*** Data for this exercise ***

@[simp] theorem Mach.updTherm_now (f : Therm → Therm) : (m.updTherm f).now = m.now := rfl
@[simp] theorem Mach.updTherm_fabBase (f : Therm → Therm) : (m.updTherm f).fabBase = m.fabBase := rfl
@[simp] theorem Mach.updTherm_freeCtr (f : Therm → Therm) : (m.updTherm f).freeCtr = m.freeCtr := rfl
@[simp] theorem Mach.updTherm_out (f : Therm → Therm) : (m.updTherm f).out = m.out := rfl
@[simp] theorem Mach.updTherm_params (f : Therm → Therm) : (m.updTherm f).params = m.params := rfl
@[simp] theorem Mach.updTherm_arch (f : Therm → Therm) : (m.updTherm f).arch = m.arch := rfl
@[simp] theorem Mach.updTherm_mode (f : Therm → Therm) : (m.updTherm f).mode = m.mode := rfl
@[simp] theorem Mach.updTherm_chain (f : Therm → Therm) : (m.updTherm f).chain = m.chain := rfl
@[simp] theorem Mach.updTherm_meas (f : Therm → Therm) : (m.updTherm f).meas = m.meas := rfl
@[simp] theorem Mach.updTherm_iso (f : Therm → Therm) : (m.updTherm f).iso = m.iso := rfl
@[simp] theorem Mach.updTherm_imp (f : Therm → Therm) : (m.updTherm f).imp = m.imp := rfl
@[simp] theorem Mach.updTherm_est (f : Therm → Therm) : (m.updTherm f).est = m.est := rfl
@[simp] theorem Mach.updTherm_bal (f : Therm → Therm) : (m.updTherm f).bal = m.bal := rfl
@[simp] theorem Mach.updTherm_pwm (f : Therm → Therm) : (m.updTherm f).pwm = m.pwm := rfl
@[simp] theorem Mach.updTherm_conv (f : Therm → Therm) : (m.updTherm f).conv = m.conv := rfl
@[simp] theorem Mach.updTherm_fab (f : Therm → Therm) : (m.updTherm f).fab = m.fab := rfl
@[simp] theorem Mach.updTherm_safe (f : Therm → Therm) : (m.updTherm f).safe = m.safe := rfl
@[simp] theorem Mach.updTherm_plant (f : Therm → Therm) : (m.updTherm f).plant = m.plant := rfl
@[simp] theorem Mach.updTherm_plantCnt (f : Therm → Therm) : (m.updTherm f).plantCnt = m.plantCnt := rfl
@[simp] theorem Mach.updTherm_pair (f : Therm → Therm) : (m.updTherm f).pair = m.pair := rfl
@[simp] theorem Mach.updTherm_saf (f : Therm → Therm) : (m.updTherm f).saf = m.saf := rfl
@[simp] theorem Mach.updTherm_therm (f : Therm → Therm) : (m.updTherm f).therm = f m.therm := rfl
@[simp] theorem Mach.updTherm_flt (f : Therm → Therm) : (m.updTherm f).flt = m.flt := rfl
@[simp] theorem Mach.updTherm_seed (f : Therm → Therm) : (m.updTherm f).seed = m.seed := rfl
@[simp] theorem Mach.updTherm_nv (f : Therm → Therm) : (m.updTherm f).nv = m.nv := rfl
@[simp] theorem Mach.updTherm_mbx (f : Therm → Therm) : (m.updTherm f).mbx = m.mbx := rfl
@[simp] theorem Mach.updTherm_can (f : Therm → Therm) : (m.updTherm f).can = m.can := rfl
@[simp] theorem Mach.updTherm_upd (f : Therm → Therm) : (m.updTherm f).upd = m.upd := rfl
@[simp] theorem Mach.updTherm_clk (f : Therm → Therm) : (m.updTherm f).clk = m.clk := rfl
@[simp] theorem Mach.updTherm_fact (f : Therm → Therm) : (m.updTherm f).fact = m.fact := rfl
@[simp] theorem Mach.updTherm_obs (f : Therm → Therm) : (m.updTherm f).obs = m.obs := rfl

@[simp] theorem Mach.updFlt_now (f : Flt → Flt) : (m.updFlt f).now = m.now := rfl
@[simp] theorem Mach.updFlt_fabBase (f : Flt → Flt) : (m.updFlt f).fabBase = m.fabBase := rfl
@[simp] theorem Mach.updFlt_freeCtr (f : Flt → Flt) : (m.updFlt f).freeCtr = m.freeCtr := rfl
@[simp] theorem Mach.updFlt_out (f : Flt → Flt) : (m.updFlt f).out = m.out := rfl
@[simp] theorem Mach.updFlt_params (f : Flt → Flt) : (m.updFlt f).params = m.params := rfl
@[simp] theorem Mach.updFlt_arch (f : Flt → Flt) : (m.updFlt f).arch = m.arch := rfl
@[simp] theorem Mach.updFlt_mode (f : Flt → Flt) : (m.updFlt f).mode = m.mode := rfl
@[simp] theorem Mach.updFlt_chain (f : Flt → Flt) : (m.updFlt f).chain = m.chain := rfl
@[simp] theorem Mach.updFlt_meas (f : Flt → Flt) : (m.updFlt f).meas = m.meas := rfl
@[simp] theorem Mach.updFlt_iso (f : Flt → Flt) : (m.updFlt f).iso = m.iso := rfl
@[simp] theorem Mach.updFlt_imp (f : Flt → Flt) : (m.updFlt f).imp = m.imp := rfl
@[simp] theorem Mach.updFlt_est (f : Flt → Flt) : (m.updFlt f).est = m.est := rfl
@[simp] theorem Mach.updFlt_bal (f : Flt → Flt) : (m.updFlt f).bal = m.bal := rfl
@[simp] theorem Mach.updFlt_pwm (f : Flt → Flt) : (m.updFlt f).pwm = m.pwm := rfl
@[simp] theorem Mach.updFlt_conv (f : Flt → Flt) : (m.updFlt f).conv = m.conv := rfl
@[simp] theorem Mach.updFlt_fab (f : Flt → Flt) : (m.updFlt f).fab = m.fab := rfl
@[simp] theorem Mach.updFlt_safe (f : Flt → Flt) : (m.updFlt f).safe = m.safe := rfl
@[simp] theorem Mach.updFlt_plant (f : Flt → Flt) : (m.updFlt f).plant = m.plant := rfl
@[simp] theorem Mach.updFlt_plantCnt (f : Flt → Flt) : (m.updFlt f).plantCnt = m.plantCnt := rfl
@[simp] theorem Mach.updFlt_pair (f : Flt → Flt) : (m.updFlt f).pair = m.pair := rfl
@[simp] theorem Mach.updFlt_saf (f : Flt → Flt) : (m.updFlt f).saf = m.saf := rfl
@[simp] theorem Mach.updFlt_therm (f : Flt → Flt) : (m.updFlt f).therm = m.therm := rfl
@[simp] theorem Mach.updFlt_flt (f : Flt → Flt) : (m.updFlt f).flt = f m.flt := rfl
@[simp] theorem Mach.updFlt_seed (f : Flt → Flt) : (m.updFlt f).seed = m.seed := rfl
@[simp] theorem Mach.updFlt_nv (f : Flt → Flt) : (m.updFlt f).nv = m.nv := rfl
@[simp] theorem Mach.updFlt_mbx (f : Flt → Flt) : (m.updFlt f).mbx = m.mbx := rfl
@[simp] theorem Mach.updFlt_can (f : Flt → Flt) : (m.updFlt f).can = m.can := rfl
@[simp] theorem Mach.updFlt_upd (f : Flt → Flt) : (m.updFlt f).upd = m.upd := rfl
@[simp] theorem Mach.updFlt_clk (f : Flt → Flt) : (m.updFlt f).clk = m.clk := rfl
@[simp] theorem Mach.updFlt_fact (f : Flt → Flt) : (m.updFlt f).fact = m.fact := rfl
@[simp] theorem Mach.updFlt_obs (f : Flt → Flt) : (m.updFlt f).obs = m.obs := rfl

@[simp] theorem Mach.updSeed_now (f : Seed → Seed) : (m.updSeed f).now = m.now := rfl
@[simp] theorem Mach.updSeed_fabBase (f : Seed → Seed) : (m.updSeed f).fabBase = m.fabBase := rfl
@[simp] theorem Mach.updSeed_freeCtr (f : Seed → Seed) : (m.updSeed f).freeCtr = m.freeCtr := rfl
@[simp] theorem Mach.updSeed_out (f : Seed → Seed) : (m.updSeed f).out = m.out := rfl
@[simp] theorem Mach.updSeed_params (f : Seed → Seed) : (m.updSeed f).params = m.params := rfl
@[simp] theorem Mach.updSeed_arch (f : Seed → Seed) : (m.updSeed f).arch = m.arch := rfl
@[simp] theorem Mach.updSeed_mode (f : Seed → Seed) : (m.updSeed f).mode = m.mode := rfl
@[simp] theorem Mach.updSeed_chain (f : Seed → Seed) : (m.updSeed f).chain = m.chain := rfl
@[simp] theorem Mach.updSeed_meas (f : Seed → Seed) : (m.updSeed f).meas = m.meas := rfl
@[simp] theorem Mach.updSeed_iso (f : Seed → Seed) : (m.updSeed f).iso = m.iso := rfl
@[simp] theorem Mach.updSeed_imp (f : Seed → Seed) : (m.updSeed f).imp = m.imp := rfl
@[simp] theorem Mach.updSeed_est (f : Seed → Seed) : (m.updSeed f).est = m.est := rfl
@[simp] theorem Mach.updSeed_bal (f : Seed → Seed) : (m.updSeed f).bal = m.bal := rfl
@[simp] theorem Mach.updSeed_pwm (f : Seed → Seed) : (m.updSeed f).pwm = m.pwm := rfl
@[simp] theorem Mach.updSeed_conv (f : Seed → Seed) : (m.updSeed f).conv = m.conv := rfl
@[simp] theorem Mach.updSeed_fab (f : Seed → Seed) : (m.updSeed f).fab = m.fab := rfl
@[simp] theorem Mach.updSeed_safe (f : Seed → Seed) : (m.updSeed f).safe = m.safe := rfl
@[simp] theorem Mach.updSeed_plant (f : Seed → Seed) : (m.updSeed f).plant = m.plant := rfl
@[simp] theorem Mach.updSeed_plantCnt (f : Seed → Seed) : (m.updSeed f).plantCnt = m.plantCnt := rfl
@[simp] theorem Mach.updSeed_pair (f : Seed → Seed) : (m.updSeed f).pair = m.pair := rfl
@[simp] theorem Mach.updSeed_saf (f : Seed → Seed) : (m.updSeed f).saf = m.saf := rfl
@[simp] theorem Mach.updSeed_therm (f : Seed → Seed) : (m.updSeed f).therm = m.therm := rfl
@[simp] theorem Mach.updSeed_flt (f : Seed → Seed) : (m.updSeed f).flt = m.flt := rfl
@[simp] theorem Mach.updSeed_seed (f : Seed → Seed) : (m.updSeed f).seed = f m.seed := rfl
@[simp] theorem Mach.updSeed_nv (f : Seed → Seed) : (m.updSeed f).nv = m.nv := rfl
@[simp] theorem Mach.updSeed_mbx (f : Seed → Seed) : (m.updSeed f).mbx = m.mbx := rfl
@[simp] theorem Mach.updSeed_can (f : Seed → Seed) : (m.updSeed f).can = m.can := rfl
@[simp] theorem Mach.updSeed_upd (f : Seed → Seed) : (m.updSeed f).upd = m.upd := rfl
@[simp] theorem Mach.updSeed_clk (f : Seed → Seed) : (m.updSeed f).clk = m.clk := rfl
@[simp] theorem Mach.updSeed_fact (f : Seed → Seed) : (m.updSeed f).fact = m.fact := rfl
@[simp] theorem Mach.updSeed_obs (f : Seed → Seed) : (m.updSeed f).obs = m.obs := rfl

@[simp] theorem Mach.updNv_now (f : Nv → Nv) : (m.updNv f).now = m.now := rfl
@[simp] theorem Mach.updNv_fabBase (f : Nv → Nv) : (m.updNv f).fabBase = m.fabBase := rfl
@[simp] theorem Mach.updNv_freeCtr (f : Nv → Nv) : (m.updNv f).freeCtr = m.freeCtr := rfl
@[simp] theorem Mach.updNv_out (f : Nv → Nv) : (m.updNv f).out = m.out := rfl
@[simp] theorem Mach.updNv_params (f : Nv → Nv) : (m.updNv f).params = m.params := rfl
@[simp] theorem Mach.updNv_arch (f : Nv → Nv) : (m.updNv f).arch = m.arch := rfl
@[simp] theorem Mach.updNv_mode (f : Nv → Nv) : (m.updNv f).mode = m.mode := rfl
@[simp] theorem Mach.updNv_chain (f : Nv → Nv) : (m.updNv f).chain = m.chain := rfl
@[simp] theorem Mach.updNv_meas (f : Nv → Nv) : (m.updNv f).meas = m.meas := rfl
@[simp] theorem Mach.updNv_iso (f : Nv → Nv) : (m.updNv f).iso = m.iso := rfl
@[simp] theorem Mach.updNv_imp (f : Nv → Nv) : (m.updNv f).imp = m.imp := rfl
@[simp] theorem Mach.updNv_est (f : Nv → Nv) : (m.updNv f).est = m.est := rfl
@[simp] theorem Mach.updNv_bal (f : Nv → Nv) : (m.updNv f).bal = m.bal := rfl
@[simp] theorem Mach.updNv_pwm (f : Nv → Nv) : (m.updNv f).pwm = m.pwm := rfl
@[simp] theorem Mach.updNv_conv (f : Nv → Nv) : (m.updNv f).conv = m.conv := rfl
@[simp] theorem Mach.updNv_fab (f : Nv → Nv) : (m.updNv f).fab = m.fab := rfl
@[simp] theorem Mach.updNv_safe (f : Nv → Nv) : (m.updNv f).safe = m.safe := rfl
@[simp] theorem Mach.updNv_plant (f : Nv → Nv) : (m.updNv f).plant = m.plant := rfl
@[simp] theorem Mach.updNv_plantCnt (f : Nv → Nv) : (m.updNv f).plantCnt = m.plantCnt := rfl
@[simp] theorem Mach.updNv_pair (f : Nv → Nv) : (m.updNv f).pair = m.pair := rfl
@[simp] theorem Mach.updNv_saf (f : Nv → Nv) : (m.updNv f).saf = m.saf := rfl
@[simp] theorem Mach.updNv_therm (f : Nv → Nv) : (m.updNv f).therm = m.therm := rfl
@[simp] theorem Mach.updNv_flt (f : Nv → Nv) : (m.updNv f).flt = m.flt := rfl
@[simp] theorem Mach.updNv_seed (f : Nv → Nv) : (m.updNv f).seed = m.seed := rfl
@[simp] theorem Mach.updNv_nv (f : Nv → Nv) : (m.updNv f).nv = f m.nv := rfl
@[simp] theorem Mach.updNv_mbx (f : Nv → Nv) : (m.updNv f).mbx = m.mbx := rfl
@[simp] theorem Mach.updNv_can (f : Nv → Nv) : (m.updNv f).can = m.can := rfl
@[simp] theorem Mach.updNv_upd (f : Nv → Nv) : (m.updNv f).upd = m.upd := rfl
@[simp] theorem Mach.updNv_clk (f : Nv → Nv) : (m.updNv f).clk = m.clk := rfl
@[simp] theorem Mach.updNv_fact (f : Nv → Nv) : (m.updNv f).fact = m.fact := rfl
@[simp] theorem Mach.updNv_obs (f : Nv → Nv) : (m.updNv f).obs = m.obs := rfl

*** End of Data for this exercise ***

Each line in the entries above, starting at the line with "(m.updTherm f).imp = m.imp := rfl" and ending at the line with "(m.updTherm f).upd = m.upd := rfl", is to be printed exactly, and only those lines.

Expected answer:
@[simp] theorem Mach.updTherm_imp (f : Therm → Therm) : (m.updTherm f).imp = m.imp := rfl
@[simp] theorem Mach.updTherm_est (f : Therm → Therm) : (m.updTherm f).est = m.est := rfl
@[simp] theorem Mach.updTherm_bal (f : Therm → Therm) : (m.updTherm f).bal = m.bal := rfl
@[simp] theorem Mach.updTherm_pwm (f : Therm → Therm) : (m.updTherm f).pwm = m.pwm := rfl
@[simp] theorem Mach.updTherm_conv (f : Therm → Therm) : (m.updTherm f).conv = m.conv := rfl
@[simp] theorem Mach.updTherm_fab (f : Therm → Therm) : (m.updTherm f).fab = m.fab := rfl
@[simp] theorem Mach.updTherm_safe (f : Therm → Therm) : (m.updTherm f).safe = m.safe := rfl
@[simp] theorem Mach.updTherm_plant (f : Therm → Therm) : (m.updTherm f).plant = m.plant := rfl
@[simp] theorem Mach.updTherm_plantCnt (f : Therm → Therm) : (m.updTherm f).plantCnt = m.plantCnt := rfl
@[simp] theorem Mach.updTherm_pair (f : Therm → Therm) : (m.updTherm f).pair = m.pair := rfl
@[simp] theorem Mach.updTherm_saf (f : Therm → Therm) : (m.updTherm f).saf = m.saf := rfl
@[simp] theorem Mach.updTherm_therm (f : Therm → Therm) : (m.updTherm f).therm = f m.therm := rfl
@[simp] theorem Mach.updTherm_flt (f : Therm → Therm) : (m.updTherm f).flt = m.flt := rfl
@[simp] theorem Mach.updTherm_seed (f : Therm → Therm) : (m.updTherm f).seed = m.seed := rfl
@[simp] theorem Mach.updTherm_nv (f : Therm → Therm) : (m.updTherm f).nv = m.nv := rfl
@[simp] theorem Mach.updTherm_mbx (f : Therm → Therm) : (m.updTherm f).mbx = m.mbx := rfl
@[simp] theorem Mach.updTherm_can (f : Therm → Therm) : (m.updTherm f).can = m.can := rfl
@[simp] theorem Mach.updTherm_upd (f : Therm → Therm) : (m.updTherm f).upd = m.upd := rfl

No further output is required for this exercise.